### Collection entries

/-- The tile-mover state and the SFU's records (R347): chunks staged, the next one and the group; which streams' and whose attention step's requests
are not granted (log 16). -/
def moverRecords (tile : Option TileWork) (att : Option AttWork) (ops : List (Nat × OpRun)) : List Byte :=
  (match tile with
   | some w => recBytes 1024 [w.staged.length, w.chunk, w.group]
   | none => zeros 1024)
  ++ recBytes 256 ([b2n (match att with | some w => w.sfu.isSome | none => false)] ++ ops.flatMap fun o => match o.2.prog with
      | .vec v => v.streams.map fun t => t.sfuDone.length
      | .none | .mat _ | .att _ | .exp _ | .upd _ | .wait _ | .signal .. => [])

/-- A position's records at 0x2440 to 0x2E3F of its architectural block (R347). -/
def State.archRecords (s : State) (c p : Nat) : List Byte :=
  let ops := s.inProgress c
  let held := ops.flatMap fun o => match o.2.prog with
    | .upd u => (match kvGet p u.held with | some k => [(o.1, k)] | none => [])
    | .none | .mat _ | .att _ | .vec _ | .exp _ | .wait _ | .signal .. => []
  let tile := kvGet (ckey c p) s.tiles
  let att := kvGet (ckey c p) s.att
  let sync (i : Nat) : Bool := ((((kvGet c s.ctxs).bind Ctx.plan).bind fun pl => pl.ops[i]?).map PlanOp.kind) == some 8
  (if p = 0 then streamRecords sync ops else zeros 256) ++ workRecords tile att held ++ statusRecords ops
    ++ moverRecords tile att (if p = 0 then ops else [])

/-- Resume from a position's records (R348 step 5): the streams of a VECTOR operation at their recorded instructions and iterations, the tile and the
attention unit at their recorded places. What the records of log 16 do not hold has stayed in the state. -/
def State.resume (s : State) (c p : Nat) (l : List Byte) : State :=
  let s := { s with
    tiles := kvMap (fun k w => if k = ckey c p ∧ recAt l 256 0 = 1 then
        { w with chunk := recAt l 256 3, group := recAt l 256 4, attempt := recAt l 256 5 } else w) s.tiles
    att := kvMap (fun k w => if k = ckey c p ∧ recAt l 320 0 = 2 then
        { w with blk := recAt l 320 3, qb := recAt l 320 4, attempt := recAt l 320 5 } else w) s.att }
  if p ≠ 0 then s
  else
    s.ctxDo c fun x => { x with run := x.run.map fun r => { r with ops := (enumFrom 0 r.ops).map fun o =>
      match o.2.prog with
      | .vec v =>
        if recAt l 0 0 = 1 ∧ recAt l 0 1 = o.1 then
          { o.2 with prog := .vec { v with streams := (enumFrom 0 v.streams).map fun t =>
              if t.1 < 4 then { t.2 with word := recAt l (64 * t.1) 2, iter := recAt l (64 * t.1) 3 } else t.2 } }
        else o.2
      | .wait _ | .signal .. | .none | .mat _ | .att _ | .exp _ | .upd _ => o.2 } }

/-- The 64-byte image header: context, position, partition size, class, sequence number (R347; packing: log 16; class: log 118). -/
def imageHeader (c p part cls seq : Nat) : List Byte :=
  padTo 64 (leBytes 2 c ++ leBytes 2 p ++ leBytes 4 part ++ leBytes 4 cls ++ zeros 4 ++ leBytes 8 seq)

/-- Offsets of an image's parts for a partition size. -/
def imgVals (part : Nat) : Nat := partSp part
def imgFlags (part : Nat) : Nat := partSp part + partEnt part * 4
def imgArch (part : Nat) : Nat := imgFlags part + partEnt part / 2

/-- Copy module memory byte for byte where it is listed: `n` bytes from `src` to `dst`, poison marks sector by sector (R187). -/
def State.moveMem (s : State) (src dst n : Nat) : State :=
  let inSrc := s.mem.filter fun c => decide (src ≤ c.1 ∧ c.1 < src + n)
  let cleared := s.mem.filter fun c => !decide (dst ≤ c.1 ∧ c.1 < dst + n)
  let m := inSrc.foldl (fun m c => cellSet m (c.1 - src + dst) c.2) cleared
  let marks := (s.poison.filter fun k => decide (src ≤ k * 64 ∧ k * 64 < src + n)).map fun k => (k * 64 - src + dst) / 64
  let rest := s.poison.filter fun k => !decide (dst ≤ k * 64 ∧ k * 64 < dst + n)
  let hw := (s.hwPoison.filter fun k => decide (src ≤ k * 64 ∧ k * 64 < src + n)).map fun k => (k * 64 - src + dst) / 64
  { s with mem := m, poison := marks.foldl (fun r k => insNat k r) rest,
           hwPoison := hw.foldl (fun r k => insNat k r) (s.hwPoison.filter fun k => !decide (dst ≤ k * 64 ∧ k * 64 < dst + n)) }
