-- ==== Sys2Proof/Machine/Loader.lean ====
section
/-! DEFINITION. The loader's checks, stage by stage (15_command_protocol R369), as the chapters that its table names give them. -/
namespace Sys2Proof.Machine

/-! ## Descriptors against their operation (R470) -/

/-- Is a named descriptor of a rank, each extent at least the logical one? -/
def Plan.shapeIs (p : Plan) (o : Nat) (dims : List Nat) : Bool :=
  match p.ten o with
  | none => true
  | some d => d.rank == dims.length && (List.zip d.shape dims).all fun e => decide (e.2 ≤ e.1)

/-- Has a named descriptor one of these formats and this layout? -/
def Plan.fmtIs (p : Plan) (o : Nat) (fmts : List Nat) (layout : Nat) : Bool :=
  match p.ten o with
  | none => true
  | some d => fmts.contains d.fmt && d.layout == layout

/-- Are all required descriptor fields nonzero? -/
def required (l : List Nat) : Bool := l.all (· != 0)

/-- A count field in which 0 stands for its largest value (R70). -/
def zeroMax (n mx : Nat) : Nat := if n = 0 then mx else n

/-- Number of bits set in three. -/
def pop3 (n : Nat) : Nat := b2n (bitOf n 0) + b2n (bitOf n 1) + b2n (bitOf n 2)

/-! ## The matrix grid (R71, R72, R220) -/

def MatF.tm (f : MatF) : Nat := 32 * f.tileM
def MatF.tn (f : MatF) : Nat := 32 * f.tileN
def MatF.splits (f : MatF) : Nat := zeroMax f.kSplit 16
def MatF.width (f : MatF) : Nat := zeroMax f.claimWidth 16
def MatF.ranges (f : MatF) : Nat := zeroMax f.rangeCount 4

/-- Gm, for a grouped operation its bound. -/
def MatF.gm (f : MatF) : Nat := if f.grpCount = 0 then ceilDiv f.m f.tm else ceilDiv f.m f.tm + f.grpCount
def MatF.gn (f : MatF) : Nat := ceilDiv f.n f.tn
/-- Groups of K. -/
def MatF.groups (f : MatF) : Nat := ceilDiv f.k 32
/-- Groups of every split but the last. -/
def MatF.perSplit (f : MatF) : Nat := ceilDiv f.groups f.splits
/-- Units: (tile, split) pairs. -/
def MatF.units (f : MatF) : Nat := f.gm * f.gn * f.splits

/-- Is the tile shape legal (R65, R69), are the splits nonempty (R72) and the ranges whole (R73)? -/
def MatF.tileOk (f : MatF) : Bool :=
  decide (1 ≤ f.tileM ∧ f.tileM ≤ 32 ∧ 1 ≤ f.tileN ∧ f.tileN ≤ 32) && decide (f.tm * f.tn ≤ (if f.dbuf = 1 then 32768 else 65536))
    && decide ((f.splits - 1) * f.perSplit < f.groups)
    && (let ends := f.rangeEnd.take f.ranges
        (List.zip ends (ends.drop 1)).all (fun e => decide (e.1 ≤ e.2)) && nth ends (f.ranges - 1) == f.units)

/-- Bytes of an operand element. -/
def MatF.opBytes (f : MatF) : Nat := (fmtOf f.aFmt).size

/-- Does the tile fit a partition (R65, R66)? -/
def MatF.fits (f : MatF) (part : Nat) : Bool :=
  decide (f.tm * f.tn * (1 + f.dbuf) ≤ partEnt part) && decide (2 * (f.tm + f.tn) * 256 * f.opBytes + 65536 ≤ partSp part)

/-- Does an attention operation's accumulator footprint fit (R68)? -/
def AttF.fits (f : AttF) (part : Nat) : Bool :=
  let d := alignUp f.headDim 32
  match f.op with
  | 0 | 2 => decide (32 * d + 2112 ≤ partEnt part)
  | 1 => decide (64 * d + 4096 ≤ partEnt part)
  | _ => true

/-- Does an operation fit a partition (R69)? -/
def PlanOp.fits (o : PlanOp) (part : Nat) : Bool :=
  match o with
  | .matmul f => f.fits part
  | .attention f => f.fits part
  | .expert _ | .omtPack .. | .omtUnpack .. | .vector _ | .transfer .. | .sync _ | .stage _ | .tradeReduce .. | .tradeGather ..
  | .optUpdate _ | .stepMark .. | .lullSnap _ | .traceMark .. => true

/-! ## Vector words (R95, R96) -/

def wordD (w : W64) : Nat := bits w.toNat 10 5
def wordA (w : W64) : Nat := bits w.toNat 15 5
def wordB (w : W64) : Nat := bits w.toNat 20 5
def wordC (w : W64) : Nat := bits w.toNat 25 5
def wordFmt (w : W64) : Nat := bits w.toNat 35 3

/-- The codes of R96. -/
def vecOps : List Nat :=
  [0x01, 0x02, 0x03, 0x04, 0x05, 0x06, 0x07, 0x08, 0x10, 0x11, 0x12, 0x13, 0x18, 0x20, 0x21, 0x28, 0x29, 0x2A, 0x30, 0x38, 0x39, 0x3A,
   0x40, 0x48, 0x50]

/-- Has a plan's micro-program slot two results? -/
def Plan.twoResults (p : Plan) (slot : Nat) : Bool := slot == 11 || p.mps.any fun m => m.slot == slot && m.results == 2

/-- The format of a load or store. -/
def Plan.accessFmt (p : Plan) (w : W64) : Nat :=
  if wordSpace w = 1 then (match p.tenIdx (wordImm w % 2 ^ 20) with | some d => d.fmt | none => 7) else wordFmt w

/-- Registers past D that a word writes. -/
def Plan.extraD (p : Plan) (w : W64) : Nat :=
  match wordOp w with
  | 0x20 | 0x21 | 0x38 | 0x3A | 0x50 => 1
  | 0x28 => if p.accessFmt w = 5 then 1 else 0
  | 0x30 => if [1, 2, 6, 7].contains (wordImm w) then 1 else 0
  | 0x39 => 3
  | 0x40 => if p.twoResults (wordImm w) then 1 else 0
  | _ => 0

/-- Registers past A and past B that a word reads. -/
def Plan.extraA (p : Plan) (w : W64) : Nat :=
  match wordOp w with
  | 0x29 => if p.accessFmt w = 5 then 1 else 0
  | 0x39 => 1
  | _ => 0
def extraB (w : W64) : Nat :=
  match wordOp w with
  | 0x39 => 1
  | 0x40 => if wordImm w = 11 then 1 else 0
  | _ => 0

### WHAT THE EXERCISE ASKS
In the lines above, spot each one that contains the word "foldl" and copy it.

### RESULT OF THE TASK
  let m := inSrc.foldl (fun m c => cellSet m (c.1 - src + dst) c.2) cleared
  { s with mem := m, poison := marks.foldl (fun r k => insNat k r) rest,
           hwPoison := hw.foldl (fun r k => insNat k r) (s.hwPoison.filter fun k => !decide (dst ≤ k * 64 ∧ k * 64 < dst + n)) }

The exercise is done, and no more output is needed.